The only word I can think of that isn't derogatory is "intense". Haylee is my very intense little jewel (her middle name, ironically). Everything she does is with intensity, and while it is a somewhat endearing trait, right now it is harmful to Waylon and maddening to me. I love her, but you are right...sometimes with high needs kiddos its very difficult not to resent them. I hate it, too, that people that don't/haven't had one think it means I for some reason don't love her, which isn't the case.

And now that I am back to work, its even worse, because she gets even less of me and when I am home wants to be ON me all the time. She is in my face or on top of me. We have a rule...no touching the baby's face (because she is careless and might just poke his eyes out). So she says, "Touch Mama's face?" all the while poking at my eyes and mouth. And why is it that when he is nursing, she comes up to the rocker on the side he is nursing on and wants up on that side? I tell her, "You can come over to the other side and get up" and she has a fit that she can't get up on that side, waking him up and enraging me. Of course, I have to start the going to sleep process all over again, which usually means putting him in the carrier and bouncing up and down the hall because now he is terrified that the next time he falls asleep he will be woken by the shrieks of a 2 yo. So, not only can I not hold her and rock/read to her on my lap, but I can't pay ANY attention to her because I am trying to get this one to sleep.

I did learn a good trick--hide and seek. I can play it with him in the carrier. But I think she's on to me. Its like she knows if I am not giving her 100% devotion. In her world, multi-tasking is out of the question :rofl.
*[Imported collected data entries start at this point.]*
-- ==== Sys2Proof/Machine/Core.lean ====
section
/-! DEFINITION. The machine as the host takes it. -/

def Sys2Proof.core : Host.Core :=
  { State := Sys2Proof.Machine.State, Fault := Sys2Proof.Machine.Fault, Refusal := Sys2Proof.Machine.Refusal,
    step := Sys2Proof.Machine.step, reset := Sys2Proof.Machine.State.reset }
end

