/-- R377, R378, R410: a message unacknowledged within E2E_TIMEOUT leaves again, at most three times, then it is undelivered
and its destination is lost; a CONTROL request without an answer is repeated as it was, FAULT_NOTICE three times in all, and
for END_ACK, REJOIN_ACK and SHARD_MAP_ACK the receiver is lost after 4 × E2E_TIMEOUT. -/
def Obligations.ResendsAndRepeats : Prop :=
  ∀ s : State, alive s.eng = true →
    let lost (d : Nat) (w : Engine) : Prop := memberIsLost d w = true ∧ getF .faultSts Fld.FAULT_STS_MEMBER_LOST w = 1 ∧
      (∀ y ∈ w.net.waits, y.peer ≠ d) ∧ (∀ y ∈ w.net.unacked, y.msg.h.dstDev ≠ d)
    let timeout := max 1 (getF .nlE2eCfg Fld.NL_E2E_CFG_E2E_TIMEOUT s.eng)
    (∀ dev cls seq x, findUnacked dev cls seq s.eng = some x →
      (elapsedUs x.t0 timeout s.eng = false → answers (.e2eResendTimeout dev cls seq) s s.eng) ∧
      (elapsedUs x.t0 timeout s.eng = true → x.resends < 3 →
        ∃ u, answers (.e2eResendTimeout dev cls seq) s u ∧
          u.net.egress = s.eng.net.egress ++ [(portTo dev s.eng, x.msg)] ∧
          findUnacked dev cls seq u = some { x with resends := x.resends + 1, t0 := now s.eng } ∧
          u = { s.eng with regs := u.regs, counters := u.counters
                           net := { s.eng.net with egress := u.net.egress, unacked := u.net.unacked } } ∧
          regsKept [.nlE2eSts] s.eng u) ∧
      (elapsedUs x.t0 timeout s.eng = true → 3 ≤ x.resends → dev < 64 → dev ≠ thisDev s.eng → memberIsLost dev s.eng = false →
        (∀ a ∈ s.eng.net.awaits, a.2 ≠ dev) →
        ∃ w, exec (.e2eResendTimeout dev cls seq) s = .next { s with eng := settle (forEach
            (s.eng.net.unacked.filter (fun y => decide (y.msg.h.dstDev = dev))) undelivered (settle w)) } ∧ lost dev w ∧
          getF .nlE2eSts Fld.NL_E2E_STS_UNDELIVERED w =
            min (getF .nlE2eSts Fld.NL_E2E_STS_UNDELIVERED s.eng + 1) (2 ^ Fld.NL_E2E_STS_UNDELIVERED.width - 1))) ∧
    (∀ peer answer table item w,
      let hit (x : CtrlWait) : Bool := decide (x.peer = peer) && decide (x.answer = answer) && decide (x.table = table) && decide (x.item = item)
      s.eng.net.waits.find? hit = some w →
      elapsedUs w.tLast (max 1 (getF .nlE2eCfg Fld.NL_E2E_CFG_CTRL_REPEAT s.eng)) s.eng = true →
      let again : Prop := ∃ u, answers (.ctrlRepeatTimer peer answer table item) s u ∧
        u.net.egress = s.eng.net.egress ++ [(portTo peer s.eng, w.msg)] ∧
        u.net.waits.find? hit = some { w with tLast := now s.eng, sent := w.sent + 1 } ∧
        u = { s.eng with net := { s.eng.net with egress := u.net.egress, waits := u.net.waits } }
      (answer = 0 → w.sent < 2 → again) ∧
      (answer = 0 → 2 ≤ w.sent →
        answers (.ctrlRepeatTimer peer answer table item) s { s.eng with net := { s.eng.net with
          egress := s.eng.net.egress ++ [(portTo peer s.eng, w.msg)], waits := s.eng.net.waits.filter (fun x => !hit x) } }) ∧
      (answer ≠ 0 → mayRepeat w s.eng = true →
        ¬ (answer ∈ [0x06, 0x0B, 0x0D] ∧ elapsedUs w.t0 (4 * timeout) s.eng = true) → again) ∧
      (answer ∈ [0x06, 0x0B, 0x0D] → mayRepeat w s.eng = true → elapsedUs w.t0 (4 * timeout) s.eng = true →
        peer < 64 → peer ≠ thisDev s.eng → memberIsLost peer s.eng = false → (∀ a ∈ s.eng.net.awaits, a.2 ≠ peer) →
        ∃ v, exec (.ctrlRepeatTimer peer answer table item) s = .next { s with eng := settle (settle v) } ∧ lost peer v))

/-- R371, R372: the expansion die is admitted where its link is up and its capability is whole, with SIDEBITS and ORDERED and
enough of both numbers; else REFUSE says why. The loss of the link ends admission. Ejection waits until nothing is in flight.
Data of a read that an admitted die answers serve the read. -/
def Obligations.ExpansionDie : Prop :=
  ∀ s : State, alive s.eng = true →
    (∀ cap, writable .ucieCtl s.eng = true →
      let up := getB .ucieSts Fld.UCIE_STS_LINK_UP s.eng
      let v := ofBytes ((cap.getD []).take 32)
      ∃ u, answers (.ucieAdmit cap) s u ∧ u.mem = { s.eng.mem with expCap := cap } ∧
        (up = false → getF .ucieSts Fld.UCIE_STS_REFUSE u = 1) ∧
        (up = true → cap = none → getF .ucieSts Fld.UCIE_STS_REFUSE u = 2) ∧
        (up = true → (∃ b, cap = some b ∧ (b.length ≠ 32 ∨ bitsOf v 0 16 ≠ 0x5845 ∨ bitsOf v 16 8 ≠ 1)) →
          getF .ucieSts Fld.UCIE_STS_REFUSE u = 3) ∧
        ((∃ b, cap = some b ∧ up = true ∧ b.length = 32) → bitsOf v 0 16 = 0x5845 → bitsOf v 16 8 = 1 →
          bitsOf v 26 38 = 0 → bitsOf v 112 16 = 0 → bitsOf v 128 128 = 0 →
          (bitsOf v 24 1 = 0 ∨ bitsOf v 25 1 = 0 → getF .ucieSts Fld.UCIE_STS_REFUSE u = 4) ∧
          (bitsOf v 24 1 = 1 → bitsOf v 25 1 = 1 → bitsOf v 64 32 = 0 ∨ bitsOf v 96 16 < 64 →
            getF .ucieSts Fld.UCIE_STS_REFUSE u = 5) ∧
          (bitsOf v 24 1 = 1 → bitsOf v 25 1 = 1 → bitsOf v 64 32 ≠ 0 → 64 ≤ bitsOf v 96 16 →
            getF .ucieSts Fld.UCIE_STS_ADMITTED u = 1 ∧ getF .ucieCap Fld.UCIE_CAP_CAPACITY u = bitsOf v 64 32 ∧
            getF .ucieCap Fld.UCIE_CAP_MAX_OUTSTANDING u = bitsOf v 96 16)) ∧
        regsKept [.ucieSts, .ucieCap, .pwrSts] s.eng u ∧
        u = { s.eng with regs := u.regs, lostRegs := u.lostRegs, power := u.power, mem := u.mem }) ∧
    (writable .ucieCtl s.eng = true → ∃ u, exec .ucieEject s = .next { s with eng := settle u } ∧
      getF .ucieCtl Fld.UCIE_CTL_EJECT u = 1 ∧ onlyRegsWoken [.ucieCtl] s.eng u) ∧
    (∃ u, answers .ucieLinkDown s u ∧ getF .ucieSts Fld.UCIE_STS_LINK_UP u = 0 ∧ getF .ucieSts Fld.UCIE_STS_ADMITTED u = 0 ∧
      u = { s.eng with regs := u.regs, logs := u.logs, counters := u.counters, pinAlert := u.pinAlert } ∧
      regsKept [.ucieSts, .faultSts, .logSts 3] s.eng u) ∧
    (∀ id acc d w, dieAdmitted s.eng = true → s.eng.upd.waits.find? (fun x => decide (x.id = id)) = some w →
      stateSrc w.slot s.eng = 64 → exec (.sectorData id acc d) s = .next { s with eng := settle (stateRowArrival id acc d s.eng) } ∧
        exec (.stateRowArrival id acc d) s = exec (.sectorData id acc d) s) ∧
    (∀ id acc d q, dieAdmitted s.eng = true → (∀ w ∈ s.eng.upd.waits, w.id ≠ id) → q ∈ s.eng.rowReqs → q.id = id → q.wide = true →
      stateSrc q.slot s.eng = 64 → ∃ u, answers (.sectorData id acc d) s u ∧ answers (.sectorReadDone id acc d none) s u)
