-- ==== Sys2Proof/Laws/State.lean ====
section
/-! SUPPORT. What each update of the engine leaves unchanged, field by field. -/

namespace Sys2Proof.Machine

variable (e : Engine)

@[simp] theorem setReg_regs (r : Reg) (v : Word) : (setReg r v e).regs = tput r v e.regs := rfl
@[simp] theorem setReg_freeCtr (r : Reg) (v : Word) : (setReg r v e).freeCtr = e.freeCtr := rfl
@[simp] theorem setReg_timeShadow (r : Reg) (v : Word) : (setReg r v e).timeShadow = e.timeShadow := rfl
@[simp] theorem setReg_busData (r : Reg) (v : Word) : (setReg r v e).busData = e.busData := rfl
@[simp] theorem setReg_pinFault (r : Reg) (v : Word) : (setReg r v e).pinFault = e.pinFault := rfl
@[simp] theorem setReg_pinAlert (r : Reg) (v : Word) : (setReg r v e).pinAlert = e.pinAlert := rfl
@[simp] theorem setReg_pinAlive (r : Reg) (v : Word) : (setReg r v e).pinAlive = e.pinAlive := rfl
@[simp] theorem setReg_inReset (r : Reg) (v : Word) : (setReg r v e).inReset = e.inReset := rfl
@[simp] theorem setReg_mem (r : Reg) (v : Word) : (setReg r v e).mem = e.mem := rfl
@[simp] theorem setReg_front (r : Reg) (v : Word) : (setReg r v e).front = e.front := rfl
@[simp] theorem setReg_tasks (r : Reg) (v : Word) : (setReg r v e).tasks = e.tasks := rfl
@[simp] theorem setReg_jobs (r : Reg) (v : Word) : (setReg r v e).jobs = e.jobs := rfl
@[simp] theorem setReg_ctxs (r : Reg) (v : Word) : (setReg r v e).ctxs = e.ctxs := rfl
@[simp] theorem setReg_shards (r : Reg) (v : Word) : (setReg r v e).shards = e.shards := rfl
@[simp] theorem setReg_tiles (r : Reg) (v : Word) : (setReg r v e).tiles = e.tiles := rfl
@[simp] theorem setReg_homeRuns (r : Reg) (v : Word) : (setReg r v e).homeRuns = e.homeRuns := rfl
@[simp] theorem setReg_rowReqs (r : Reg) (v : Word) : (setReg r v e).rowReqs = e.rowReqs := rfl
@[simp] theorem setReg_nextId (r : Reg) (v : Word) : (setReg r v e).nextId = e.nextId := rfl
@[simp] theorem setReg_lostRegs (r : Reg) (v : Word) : (setReg r v e).lostRegs = e.lostRegs := rfl
@[simp] theorem setReg_counters (r : Reg) (v : Word) : (setReg r v e).counters = e.counters := rfl
@[simp] theorem setReg_logs (r : Reg) (v : Word) : (setReg r v e).logs = e.logs := rfl
@[simp] theorem setReg_net (r : Reg) (v : Word) : (setReg r v e).net = e.net := rfl
@[simp] theorem setReg_grad (r : Reg) (v : Word) : (setReg r v e).grad = e.grad := rfl
@[simp] theorem setReg_cache (r : Reg) (v : Word) : (setReg r v e).cache = e.cache := rfl
@[simp] theorem setReg_upd (r : Reg) (v : Word) : (setReg r v e).upd = e.upd := rfl
@[simp] theorem setReg_hot (r : Reg) (v : Word) : (setReg r v e).hot = e.hot := rfl
@[simp] theorem setReg_safe (r : Reg) (v : Word) : (setReg r v e).safe = e.safe := rfl
@[simp] theorem setReg_power (r : Reg) (v : Word) : (setReg r v e).power = e.power := rfl
@[simp] theorem setReg_near (r : Reg) (v : Word) : (setReg r v e).near = e.near := rfl

@[simp] theorem setF_freeCtr (r : Reg) (f : Field) (x : Nat) : (setF r f x e).freeCtr = e.freeCtr := rfl
@[simp] theorem setF_timeShadow (r : Reg) (f : Field) (x : Nat) : (setF r f x e).timeShadow = e.timeShadow := rfl
@[simp] theorem setF_busData (r : Reg) (f : Field) (x : Nat) : (setF r f x e).busData = e.busData := rfl
@[simp] theorem setF_pinFault (r : Reg) (f : Field) (x : Nat) : (setF r f x e).pinFault = e.pinFault := rfl
@[simp] theorem setF_pinAlert (r : Reg) (f : Field) (x : Nat) : (setF r f x e).pinAlert = e.pinAlert := rfl
@[simp] theorem setF_pinAlive (r : Reg) (f : Field) (x : Nat) : (setF r f x e).pinAlive = e.pinAlive := rfl
@[simp] theorem setF_inReset (r : Reg) (f : Field) (x : Nat) : (setF r f x e).inReset = e.inReset := rfl
@[simp] theorem setF_mem (r : Reg) (f : Field) (x : Nat) : (setF r f x e).mem = e.mem := rfl
@[simp] theorem setF_front (r : Reg) (f : Field) (x : Nat) : (setF r f x e).front = e.front := rfl
@[simp] theorem setF_tasks (r : Reg) (f : Field) (x : Nat) : (setF r f x e).tasks = e.tasks := rfl
@[simp] theorem setF_jobs (r : Reg) (f : Field) (x : Nat) : (setF r f x e).jobs = e.jobs := rfl
@[simp] theorem setF_ctxs (r : Reg) (f : Field) (x : Nat) : (setF r f x e).ctxs = e.ctxs := rfl
@[simp] theorem setF_shards (r : Reg) (f : Field) (x : Nat) : (setF r f x e).shards = e.shards := rfl
@[simp] theorem setF_tiles (r : Reg) (f : Field) (x : Nat) : (setF r f x e).tiles = e.tiles := rfl
@[simp] theorem setF_homeRuns (r : Reg) (f : Field) (x : Nat) : (setF r f x e).homeRuns = e.homeRuns := rfl
@[simp] theorem setF_rowReqs (r : Reg) (f : Field) (x : Nat) : (setF r f x e).rowReqs = e.rowReqs := rfl
@[simp] theorem setF_nextId (r : Reg) (f : Field) (x : Nat) : (setF r f x e).nextId = e.nextId := rfl
@[simp] theorem setF_lostRegs (r : Reg) (f : Field) (x : Nat) : (setF r f x e).lostRegs = e.lostRegs := rfl
@[simp] theorem setF_counters (r : Reg) (f : Field) (x : Nat) : (setF r f x e).counters = e.counters := rfl
@[simp] theorem setF_logs (r : Reg) (f : Field) (x : Nat) : (setF r f x e).logs = e.logs := rfl
@[simp] theorem setF_net (r : Reg) (f : Field) (x : Nat) : (setF r f x e).net = e.net := rfl
@[simp] theorem setF_grad (r : Reg) (f : Field) (x : Nat) : (setF r f x e).grad = e.grad := rfl
@[simp] theorem setF_cache (r : Reg) (f : Field) (x : Nat) : (setF r f x e).cache = e.cache := rfl
@[simp] theorem setF_upd (r : Reg) (f : Field) (x : Nat) : (setF r f x e).upd = e.upd := rfl
@[simp] theorem setF_hot (r : Reg) (f : Field) (x : Nat) : (setF r f x e).hot = e.hot := rfl
@[simp] theorem setF_safe (r : Reg) (f : Field) (x : Nat) : (setF r f x e).safe = e.safe := rfl
@[simp] theorem setF_power (r : Reg) (f : Field) (x : Nat) : (setF r f x e).power = e.power := rfl
@[simp] theorem setF_near (r : Reg) (f : Field) (x : Nat) : (setF r f x e).near = e.near := rfl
And I know this is supposed to be about the baby, but none of our problems are because of something he is doing...I mean, its about him, but it has to do with sister and mama. He is sleeping better at night...up to 6 hours one night, but most of the time more like 4, then 2, then 1.5, then 1.5. Which is pretty darn good, considering Haylee is up that often or more! He is still a catnapper during the day, which is part of the problem, because i feel like i spend so much time GETTING him to sleep.

Anyway...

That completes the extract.